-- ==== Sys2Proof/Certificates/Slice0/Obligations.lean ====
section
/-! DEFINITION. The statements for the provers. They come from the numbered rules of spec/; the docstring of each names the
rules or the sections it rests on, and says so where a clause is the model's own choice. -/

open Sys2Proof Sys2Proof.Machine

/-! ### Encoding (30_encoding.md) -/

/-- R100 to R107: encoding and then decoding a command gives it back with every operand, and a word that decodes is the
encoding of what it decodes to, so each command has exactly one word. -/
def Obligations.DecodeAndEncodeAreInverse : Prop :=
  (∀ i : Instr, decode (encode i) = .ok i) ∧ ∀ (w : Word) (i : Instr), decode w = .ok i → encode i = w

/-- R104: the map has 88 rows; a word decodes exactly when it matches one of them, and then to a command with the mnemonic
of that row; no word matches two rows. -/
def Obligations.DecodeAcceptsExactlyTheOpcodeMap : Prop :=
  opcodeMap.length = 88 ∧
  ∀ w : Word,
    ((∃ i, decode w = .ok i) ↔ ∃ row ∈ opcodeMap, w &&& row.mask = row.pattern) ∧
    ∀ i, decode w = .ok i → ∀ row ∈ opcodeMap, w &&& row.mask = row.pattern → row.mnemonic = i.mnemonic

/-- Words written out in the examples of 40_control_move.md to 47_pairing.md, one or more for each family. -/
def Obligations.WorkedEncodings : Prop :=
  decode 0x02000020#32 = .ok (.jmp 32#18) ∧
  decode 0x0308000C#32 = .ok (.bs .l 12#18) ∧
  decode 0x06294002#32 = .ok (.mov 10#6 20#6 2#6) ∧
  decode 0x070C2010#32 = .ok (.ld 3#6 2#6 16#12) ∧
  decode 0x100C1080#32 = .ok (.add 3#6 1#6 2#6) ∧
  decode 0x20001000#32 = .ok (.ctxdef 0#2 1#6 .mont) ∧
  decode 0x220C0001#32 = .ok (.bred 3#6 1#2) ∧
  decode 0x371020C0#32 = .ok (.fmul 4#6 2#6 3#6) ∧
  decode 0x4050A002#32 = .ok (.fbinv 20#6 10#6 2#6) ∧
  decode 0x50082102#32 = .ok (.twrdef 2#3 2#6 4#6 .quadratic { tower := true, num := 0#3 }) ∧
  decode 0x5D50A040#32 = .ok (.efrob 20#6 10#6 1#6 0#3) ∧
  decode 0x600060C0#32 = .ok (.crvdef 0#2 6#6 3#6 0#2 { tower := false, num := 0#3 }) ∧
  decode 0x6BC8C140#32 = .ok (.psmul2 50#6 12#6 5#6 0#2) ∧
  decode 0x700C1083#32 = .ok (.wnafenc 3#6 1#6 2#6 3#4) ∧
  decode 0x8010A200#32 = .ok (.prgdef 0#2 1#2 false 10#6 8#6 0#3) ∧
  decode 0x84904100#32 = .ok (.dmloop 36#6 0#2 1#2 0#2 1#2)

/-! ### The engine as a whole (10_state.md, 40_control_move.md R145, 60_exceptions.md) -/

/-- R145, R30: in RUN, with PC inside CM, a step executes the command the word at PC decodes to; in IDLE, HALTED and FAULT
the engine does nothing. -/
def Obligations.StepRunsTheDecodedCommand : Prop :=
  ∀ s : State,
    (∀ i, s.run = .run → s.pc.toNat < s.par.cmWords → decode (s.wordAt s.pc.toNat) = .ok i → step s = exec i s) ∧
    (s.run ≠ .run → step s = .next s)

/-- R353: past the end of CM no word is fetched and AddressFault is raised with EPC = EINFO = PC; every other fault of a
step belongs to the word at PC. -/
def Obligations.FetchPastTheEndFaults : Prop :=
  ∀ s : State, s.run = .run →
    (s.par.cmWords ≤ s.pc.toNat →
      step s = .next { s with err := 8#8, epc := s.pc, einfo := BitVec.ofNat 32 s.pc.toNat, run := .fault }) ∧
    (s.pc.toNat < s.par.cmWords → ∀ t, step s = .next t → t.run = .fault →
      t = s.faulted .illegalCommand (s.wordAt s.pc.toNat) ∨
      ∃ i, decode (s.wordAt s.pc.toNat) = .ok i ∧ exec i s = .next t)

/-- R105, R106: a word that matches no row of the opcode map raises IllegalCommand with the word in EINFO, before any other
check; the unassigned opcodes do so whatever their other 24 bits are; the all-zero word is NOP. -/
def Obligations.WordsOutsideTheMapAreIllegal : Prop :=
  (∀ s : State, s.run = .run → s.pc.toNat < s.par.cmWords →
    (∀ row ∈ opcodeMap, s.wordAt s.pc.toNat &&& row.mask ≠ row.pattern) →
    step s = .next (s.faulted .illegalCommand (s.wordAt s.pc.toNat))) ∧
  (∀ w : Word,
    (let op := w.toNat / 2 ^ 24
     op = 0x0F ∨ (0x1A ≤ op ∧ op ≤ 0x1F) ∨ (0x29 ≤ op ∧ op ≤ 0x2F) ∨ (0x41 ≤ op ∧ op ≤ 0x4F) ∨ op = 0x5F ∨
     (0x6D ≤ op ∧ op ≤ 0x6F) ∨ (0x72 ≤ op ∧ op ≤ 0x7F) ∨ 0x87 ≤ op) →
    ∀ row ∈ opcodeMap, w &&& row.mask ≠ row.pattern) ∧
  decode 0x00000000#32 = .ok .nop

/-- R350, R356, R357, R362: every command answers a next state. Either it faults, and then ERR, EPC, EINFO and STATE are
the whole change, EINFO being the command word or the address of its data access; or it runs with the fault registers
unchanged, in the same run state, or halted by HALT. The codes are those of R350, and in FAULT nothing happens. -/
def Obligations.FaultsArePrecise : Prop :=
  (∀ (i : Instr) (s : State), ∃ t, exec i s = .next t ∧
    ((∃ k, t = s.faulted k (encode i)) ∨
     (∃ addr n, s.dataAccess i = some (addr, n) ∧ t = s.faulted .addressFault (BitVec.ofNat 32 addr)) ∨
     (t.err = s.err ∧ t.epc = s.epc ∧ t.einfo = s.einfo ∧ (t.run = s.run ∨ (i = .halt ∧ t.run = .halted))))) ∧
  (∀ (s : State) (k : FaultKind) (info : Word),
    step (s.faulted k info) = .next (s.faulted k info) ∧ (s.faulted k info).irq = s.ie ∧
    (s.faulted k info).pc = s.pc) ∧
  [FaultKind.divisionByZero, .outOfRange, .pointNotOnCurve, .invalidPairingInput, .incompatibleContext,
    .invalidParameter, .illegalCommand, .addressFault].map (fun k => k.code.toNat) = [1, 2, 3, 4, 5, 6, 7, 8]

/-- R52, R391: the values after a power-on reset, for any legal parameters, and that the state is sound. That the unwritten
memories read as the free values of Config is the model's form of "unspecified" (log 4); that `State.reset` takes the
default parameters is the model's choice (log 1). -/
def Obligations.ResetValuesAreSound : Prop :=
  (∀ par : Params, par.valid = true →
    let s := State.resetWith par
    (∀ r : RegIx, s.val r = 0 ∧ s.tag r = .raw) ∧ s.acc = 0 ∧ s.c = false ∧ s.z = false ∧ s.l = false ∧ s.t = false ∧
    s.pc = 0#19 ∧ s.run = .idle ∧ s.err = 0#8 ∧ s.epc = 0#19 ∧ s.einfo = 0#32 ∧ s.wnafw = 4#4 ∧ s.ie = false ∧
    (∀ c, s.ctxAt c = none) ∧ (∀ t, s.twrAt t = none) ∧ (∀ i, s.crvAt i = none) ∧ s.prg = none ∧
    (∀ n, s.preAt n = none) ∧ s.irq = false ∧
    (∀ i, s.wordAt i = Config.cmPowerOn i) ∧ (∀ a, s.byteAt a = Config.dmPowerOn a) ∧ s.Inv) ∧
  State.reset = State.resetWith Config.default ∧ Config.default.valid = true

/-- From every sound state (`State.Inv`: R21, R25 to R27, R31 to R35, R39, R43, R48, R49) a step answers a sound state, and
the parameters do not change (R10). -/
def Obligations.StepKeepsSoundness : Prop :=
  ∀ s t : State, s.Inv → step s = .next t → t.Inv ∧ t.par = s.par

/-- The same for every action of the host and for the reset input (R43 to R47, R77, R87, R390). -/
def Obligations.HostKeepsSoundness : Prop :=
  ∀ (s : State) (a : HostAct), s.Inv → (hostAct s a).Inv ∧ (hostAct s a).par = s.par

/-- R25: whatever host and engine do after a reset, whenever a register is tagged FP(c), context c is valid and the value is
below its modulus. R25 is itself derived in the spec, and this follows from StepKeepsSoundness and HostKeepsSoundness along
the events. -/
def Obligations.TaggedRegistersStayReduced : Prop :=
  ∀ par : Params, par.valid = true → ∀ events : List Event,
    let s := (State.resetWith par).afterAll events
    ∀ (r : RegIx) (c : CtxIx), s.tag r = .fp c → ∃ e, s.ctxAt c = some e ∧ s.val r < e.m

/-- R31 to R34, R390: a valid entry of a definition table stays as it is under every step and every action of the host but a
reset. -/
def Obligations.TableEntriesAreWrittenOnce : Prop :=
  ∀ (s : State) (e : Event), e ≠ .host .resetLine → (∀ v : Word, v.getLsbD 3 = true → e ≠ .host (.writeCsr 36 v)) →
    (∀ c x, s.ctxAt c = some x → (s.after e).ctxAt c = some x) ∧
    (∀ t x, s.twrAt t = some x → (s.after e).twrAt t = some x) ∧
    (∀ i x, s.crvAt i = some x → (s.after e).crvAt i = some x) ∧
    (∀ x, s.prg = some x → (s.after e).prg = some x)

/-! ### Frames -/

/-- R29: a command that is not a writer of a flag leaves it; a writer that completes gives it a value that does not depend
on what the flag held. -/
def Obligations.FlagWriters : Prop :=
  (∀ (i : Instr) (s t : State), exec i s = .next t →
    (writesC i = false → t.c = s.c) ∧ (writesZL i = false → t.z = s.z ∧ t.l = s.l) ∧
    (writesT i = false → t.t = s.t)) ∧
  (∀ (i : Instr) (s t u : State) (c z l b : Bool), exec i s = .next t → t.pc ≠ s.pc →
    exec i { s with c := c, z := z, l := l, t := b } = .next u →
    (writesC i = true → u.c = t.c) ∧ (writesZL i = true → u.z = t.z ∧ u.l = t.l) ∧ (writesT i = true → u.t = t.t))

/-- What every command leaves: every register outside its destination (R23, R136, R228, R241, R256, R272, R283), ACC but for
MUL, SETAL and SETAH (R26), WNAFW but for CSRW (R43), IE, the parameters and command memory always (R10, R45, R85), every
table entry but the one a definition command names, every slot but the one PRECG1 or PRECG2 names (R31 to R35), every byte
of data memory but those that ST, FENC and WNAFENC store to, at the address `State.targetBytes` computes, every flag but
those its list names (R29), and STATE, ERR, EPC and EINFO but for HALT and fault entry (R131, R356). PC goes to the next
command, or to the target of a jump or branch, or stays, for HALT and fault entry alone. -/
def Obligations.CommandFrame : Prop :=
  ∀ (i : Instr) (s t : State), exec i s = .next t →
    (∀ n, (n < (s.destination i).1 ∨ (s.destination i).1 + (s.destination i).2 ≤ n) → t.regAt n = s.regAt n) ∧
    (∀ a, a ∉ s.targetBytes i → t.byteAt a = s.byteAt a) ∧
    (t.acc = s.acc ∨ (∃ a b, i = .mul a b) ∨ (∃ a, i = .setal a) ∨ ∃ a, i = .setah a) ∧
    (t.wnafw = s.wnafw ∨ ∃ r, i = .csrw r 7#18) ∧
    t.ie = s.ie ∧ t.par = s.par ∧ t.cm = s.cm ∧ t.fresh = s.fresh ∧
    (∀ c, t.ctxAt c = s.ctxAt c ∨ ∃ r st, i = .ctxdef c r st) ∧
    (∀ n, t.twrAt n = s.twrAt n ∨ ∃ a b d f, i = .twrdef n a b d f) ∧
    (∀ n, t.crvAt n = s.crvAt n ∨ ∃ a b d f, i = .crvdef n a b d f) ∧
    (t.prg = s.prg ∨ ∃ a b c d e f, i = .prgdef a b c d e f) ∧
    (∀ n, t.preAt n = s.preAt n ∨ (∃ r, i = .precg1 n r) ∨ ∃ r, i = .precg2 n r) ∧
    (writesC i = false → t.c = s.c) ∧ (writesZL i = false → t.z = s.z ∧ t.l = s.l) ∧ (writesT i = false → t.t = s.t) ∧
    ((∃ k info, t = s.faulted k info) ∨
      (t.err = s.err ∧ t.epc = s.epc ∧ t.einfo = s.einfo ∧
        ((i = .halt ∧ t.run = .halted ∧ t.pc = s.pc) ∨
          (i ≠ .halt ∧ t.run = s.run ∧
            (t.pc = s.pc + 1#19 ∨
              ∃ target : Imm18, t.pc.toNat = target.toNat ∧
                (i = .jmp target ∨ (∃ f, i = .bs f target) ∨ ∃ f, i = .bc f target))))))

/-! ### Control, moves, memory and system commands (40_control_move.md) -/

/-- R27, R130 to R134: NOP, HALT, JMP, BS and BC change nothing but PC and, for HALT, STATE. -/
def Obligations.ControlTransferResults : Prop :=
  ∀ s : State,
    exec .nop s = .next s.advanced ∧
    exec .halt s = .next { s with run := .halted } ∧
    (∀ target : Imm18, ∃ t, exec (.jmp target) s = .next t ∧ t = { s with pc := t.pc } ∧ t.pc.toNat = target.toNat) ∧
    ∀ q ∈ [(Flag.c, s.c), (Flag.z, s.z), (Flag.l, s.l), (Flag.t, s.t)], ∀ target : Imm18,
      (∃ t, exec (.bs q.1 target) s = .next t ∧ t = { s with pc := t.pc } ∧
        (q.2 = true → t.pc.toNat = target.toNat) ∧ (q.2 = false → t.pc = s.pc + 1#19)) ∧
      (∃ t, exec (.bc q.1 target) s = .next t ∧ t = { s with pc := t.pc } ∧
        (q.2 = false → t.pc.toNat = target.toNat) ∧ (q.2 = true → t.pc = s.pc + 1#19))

--

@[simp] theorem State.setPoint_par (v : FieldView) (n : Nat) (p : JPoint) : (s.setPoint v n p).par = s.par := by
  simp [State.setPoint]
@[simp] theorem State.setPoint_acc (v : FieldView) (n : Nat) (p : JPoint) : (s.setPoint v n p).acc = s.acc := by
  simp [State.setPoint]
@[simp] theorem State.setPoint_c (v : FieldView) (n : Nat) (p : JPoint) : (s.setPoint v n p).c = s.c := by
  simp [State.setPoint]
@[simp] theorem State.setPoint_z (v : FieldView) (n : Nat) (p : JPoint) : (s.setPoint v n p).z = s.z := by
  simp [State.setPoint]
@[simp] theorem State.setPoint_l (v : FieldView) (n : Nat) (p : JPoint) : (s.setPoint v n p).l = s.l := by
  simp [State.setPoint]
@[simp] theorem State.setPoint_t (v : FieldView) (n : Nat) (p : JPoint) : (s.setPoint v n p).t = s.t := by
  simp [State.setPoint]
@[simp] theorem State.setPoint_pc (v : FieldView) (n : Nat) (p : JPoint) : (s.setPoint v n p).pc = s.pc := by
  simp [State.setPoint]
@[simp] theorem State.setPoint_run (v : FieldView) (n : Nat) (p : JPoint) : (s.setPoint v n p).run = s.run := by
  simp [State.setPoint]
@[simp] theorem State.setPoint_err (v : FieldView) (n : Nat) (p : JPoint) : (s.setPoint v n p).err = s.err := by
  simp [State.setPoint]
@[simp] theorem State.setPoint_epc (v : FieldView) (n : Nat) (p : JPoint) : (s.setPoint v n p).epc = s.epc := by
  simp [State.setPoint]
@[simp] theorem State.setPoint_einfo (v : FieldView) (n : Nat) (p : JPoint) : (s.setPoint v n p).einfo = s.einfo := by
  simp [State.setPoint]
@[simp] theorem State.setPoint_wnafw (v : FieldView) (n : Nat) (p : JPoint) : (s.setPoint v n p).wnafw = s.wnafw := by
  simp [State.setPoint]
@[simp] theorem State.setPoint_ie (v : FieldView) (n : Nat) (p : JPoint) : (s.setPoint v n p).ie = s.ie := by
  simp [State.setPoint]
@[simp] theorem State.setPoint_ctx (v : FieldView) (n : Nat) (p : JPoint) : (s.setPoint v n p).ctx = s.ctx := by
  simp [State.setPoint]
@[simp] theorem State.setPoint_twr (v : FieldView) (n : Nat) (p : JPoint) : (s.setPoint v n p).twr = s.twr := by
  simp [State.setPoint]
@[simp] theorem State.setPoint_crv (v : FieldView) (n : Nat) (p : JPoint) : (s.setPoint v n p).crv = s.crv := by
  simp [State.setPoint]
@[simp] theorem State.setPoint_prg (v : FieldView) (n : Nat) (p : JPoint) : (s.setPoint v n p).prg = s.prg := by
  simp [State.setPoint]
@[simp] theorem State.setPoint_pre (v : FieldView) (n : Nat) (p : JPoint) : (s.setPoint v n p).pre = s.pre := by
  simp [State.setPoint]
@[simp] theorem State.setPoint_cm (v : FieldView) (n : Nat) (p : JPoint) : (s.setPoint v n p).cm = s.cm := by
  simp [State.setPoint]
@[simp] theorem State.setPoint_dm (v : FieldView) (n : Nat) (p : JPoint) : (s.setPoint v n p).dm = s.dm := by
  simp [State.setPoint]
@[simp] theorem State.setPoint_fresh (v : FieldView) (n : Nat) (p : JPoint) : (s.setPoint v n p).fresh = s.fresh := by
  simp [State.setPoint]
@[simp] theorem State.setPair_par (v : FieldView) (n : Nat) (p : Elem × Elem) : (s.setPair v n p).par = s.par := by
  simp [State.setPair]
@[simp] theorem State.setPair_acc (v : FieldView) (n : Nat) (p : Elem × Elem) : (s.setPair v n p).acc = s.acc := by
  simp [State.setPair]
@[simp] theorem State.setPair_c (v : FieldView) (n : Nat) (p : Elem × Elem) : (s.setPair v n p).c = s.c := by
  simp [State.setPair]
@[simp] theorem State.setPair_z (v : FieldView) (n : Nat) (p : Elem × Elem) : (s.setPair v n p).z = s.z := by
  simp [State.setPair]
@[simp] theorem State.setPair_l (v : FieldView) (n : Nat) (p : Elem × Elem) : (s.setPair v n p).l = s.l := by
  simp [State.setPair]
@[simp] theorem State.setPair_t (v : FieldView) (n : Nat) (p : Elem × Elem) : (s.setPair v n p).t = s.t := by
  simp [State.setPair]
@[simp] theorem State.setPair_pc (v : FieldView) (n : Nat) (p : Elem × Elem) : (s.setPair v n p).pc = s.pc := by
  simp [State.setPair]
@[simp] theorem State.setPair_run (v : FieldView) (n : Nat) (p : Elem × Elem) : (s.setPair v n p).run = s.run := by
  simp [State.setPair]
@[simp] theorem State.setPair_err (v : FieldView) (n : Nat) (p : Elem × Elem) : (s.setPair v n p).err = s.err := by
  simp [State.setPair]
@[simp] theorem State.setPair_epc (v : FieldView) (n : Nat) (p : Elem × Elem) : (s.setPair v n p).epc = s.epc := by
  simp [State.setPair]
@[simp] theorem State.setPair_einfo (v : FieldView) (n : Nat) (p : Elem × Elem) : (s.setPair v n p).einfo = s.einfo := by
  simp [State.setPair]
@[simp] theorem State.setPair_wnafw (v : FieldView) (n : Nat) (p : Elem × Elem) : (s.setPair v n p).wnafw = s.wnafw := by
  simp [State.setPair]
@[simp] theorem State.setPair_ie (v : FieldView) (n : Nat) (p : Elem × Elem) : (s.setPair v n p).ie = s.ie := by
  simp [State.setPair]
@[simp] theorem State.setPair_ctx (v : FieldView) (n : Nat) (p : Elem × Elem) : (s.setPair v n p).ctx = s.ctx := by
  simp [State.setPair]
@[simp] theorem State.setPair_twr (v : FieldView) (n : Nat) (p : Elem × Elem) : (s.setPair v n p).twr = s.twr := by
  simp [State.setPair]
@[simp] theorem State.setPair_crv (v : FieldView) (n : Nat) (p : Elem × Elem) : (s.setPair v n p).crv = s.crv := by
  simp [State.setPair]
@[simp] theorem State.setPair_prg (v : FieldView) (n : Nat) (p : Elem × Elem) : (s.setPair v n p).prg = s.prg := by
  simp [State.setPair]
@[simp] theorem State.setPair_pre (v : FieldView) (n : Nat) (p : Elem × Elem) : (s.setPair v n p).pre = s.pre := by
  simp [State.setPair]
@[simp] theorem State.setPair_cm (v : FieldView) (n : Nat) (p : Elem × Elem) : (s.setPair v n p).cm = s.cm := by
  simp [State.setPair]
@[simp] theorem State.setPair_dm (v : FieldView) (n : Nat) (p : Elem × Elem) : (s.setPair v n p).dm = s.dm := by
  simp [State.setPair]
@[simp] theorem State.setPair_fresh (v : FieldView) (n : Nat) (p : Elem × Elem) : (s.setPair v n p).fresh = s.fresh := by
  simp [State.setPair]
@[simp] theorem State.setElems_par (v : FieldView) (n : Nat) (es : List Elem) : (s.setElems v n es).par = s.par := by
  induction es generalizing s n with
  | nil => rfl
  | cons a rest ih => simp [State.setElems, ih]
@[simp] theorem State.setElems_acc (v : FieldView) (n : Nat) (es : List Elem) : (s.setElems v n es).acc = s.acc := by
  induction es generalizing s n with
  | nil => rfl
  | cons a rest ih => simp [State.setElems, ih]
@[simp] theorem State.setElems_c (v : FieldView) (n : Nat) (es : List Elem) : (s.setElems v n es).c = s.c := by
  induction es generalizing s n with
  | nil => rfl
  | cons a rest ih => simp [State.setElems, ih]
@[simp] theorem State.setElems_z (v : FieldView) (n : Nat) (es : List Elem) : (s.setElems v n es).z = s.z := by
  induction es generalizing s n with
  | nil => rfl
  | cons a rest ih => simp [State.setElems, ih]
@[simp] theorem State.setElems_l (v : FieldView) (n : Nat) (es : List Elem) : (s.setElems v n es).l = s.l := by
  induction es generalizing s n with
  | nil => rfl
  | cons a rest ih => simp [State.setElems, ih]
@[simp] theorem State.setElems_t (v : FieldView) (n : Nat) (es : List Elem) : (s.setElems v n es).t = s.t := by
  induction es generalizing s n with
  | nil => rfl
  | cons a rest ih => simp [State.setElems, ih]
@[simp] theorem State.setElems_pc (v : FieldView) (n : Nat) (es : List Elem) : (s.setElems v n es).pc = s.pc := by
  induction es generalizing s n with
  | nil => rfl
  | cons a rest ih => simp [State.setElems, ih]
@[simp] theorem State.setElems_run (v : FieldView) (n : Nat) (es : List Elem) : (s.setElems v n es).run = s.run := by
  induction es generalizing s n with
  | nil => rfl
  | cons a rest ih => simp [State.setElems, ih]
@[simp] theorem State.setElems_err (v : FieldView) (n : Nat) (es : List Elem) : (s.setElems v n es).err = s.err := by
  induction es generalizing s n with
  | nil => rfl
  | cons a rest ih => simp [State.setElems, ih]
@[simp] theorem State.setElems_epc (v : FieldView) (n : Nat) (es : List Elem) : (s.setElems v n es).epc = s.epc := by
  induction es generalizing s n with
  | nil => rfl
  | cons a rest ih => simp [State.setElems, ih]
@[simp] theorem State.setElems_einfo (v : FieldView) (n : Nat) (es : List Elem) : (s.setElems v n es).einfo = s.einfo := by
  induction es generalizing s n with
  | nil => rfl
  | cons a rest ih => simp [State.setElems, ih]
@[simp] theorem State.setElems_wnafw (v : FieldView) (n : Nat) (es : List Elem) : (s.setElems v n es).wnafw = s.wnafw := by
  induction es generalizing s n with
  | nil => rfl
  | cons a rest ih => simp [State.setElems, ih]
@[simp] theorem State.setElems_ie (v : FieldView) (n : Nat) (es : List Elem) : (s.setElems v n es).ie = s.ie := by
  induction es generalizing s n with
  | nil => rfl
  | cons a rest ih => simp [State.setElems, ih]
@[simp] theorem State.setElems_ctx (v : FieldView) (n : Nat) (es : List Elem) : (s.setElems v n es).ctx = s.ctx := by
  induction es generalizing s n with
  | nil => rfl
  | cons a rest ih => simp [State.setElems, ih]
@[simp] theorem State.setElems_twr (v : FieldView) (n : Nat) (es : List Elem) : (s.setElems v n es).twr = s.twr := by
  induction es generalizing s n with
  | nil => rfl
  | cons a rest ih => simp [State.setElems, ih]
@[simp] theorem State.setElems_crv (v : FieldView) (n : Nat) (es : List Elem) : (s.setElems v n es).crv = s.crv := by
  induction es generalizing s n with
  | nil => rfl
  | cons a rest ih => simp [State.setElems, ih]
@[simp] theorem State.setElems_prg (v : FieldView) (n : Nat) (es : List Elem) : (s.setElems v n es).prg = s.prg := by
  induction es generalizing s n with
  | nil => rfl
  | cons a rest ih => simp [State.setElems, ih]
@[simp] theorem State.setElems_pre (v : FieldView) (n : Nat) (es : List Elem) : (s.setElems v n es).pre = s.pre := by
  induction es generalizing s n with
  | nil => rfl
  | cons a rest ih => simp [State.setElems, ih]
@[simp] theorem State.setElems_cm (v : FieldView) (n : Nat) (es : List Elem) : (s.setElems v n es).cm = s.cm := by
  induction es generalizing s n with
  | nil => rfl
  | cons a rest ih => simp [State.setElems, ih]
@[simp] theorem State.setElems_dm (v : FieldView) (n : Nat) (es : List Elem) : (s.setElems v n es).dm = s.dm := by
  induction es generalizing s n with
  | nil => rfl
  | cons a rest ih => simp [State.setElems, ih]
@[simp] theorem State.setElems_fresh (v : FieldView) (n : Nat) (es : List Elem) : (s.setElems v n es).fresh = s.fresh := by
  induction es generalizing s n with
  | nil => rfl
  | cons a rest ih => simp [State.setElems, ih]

Requirement:
Among the lines above, list those that contain the word "StepKeepsSoundness".

Exercise output:
def Obligations.StepKeepsSoundness : Prop :=
below its modulus. R25 is itself derived in the spec, and this follows from StepKeepsSoundness and HostKeepsSoundness along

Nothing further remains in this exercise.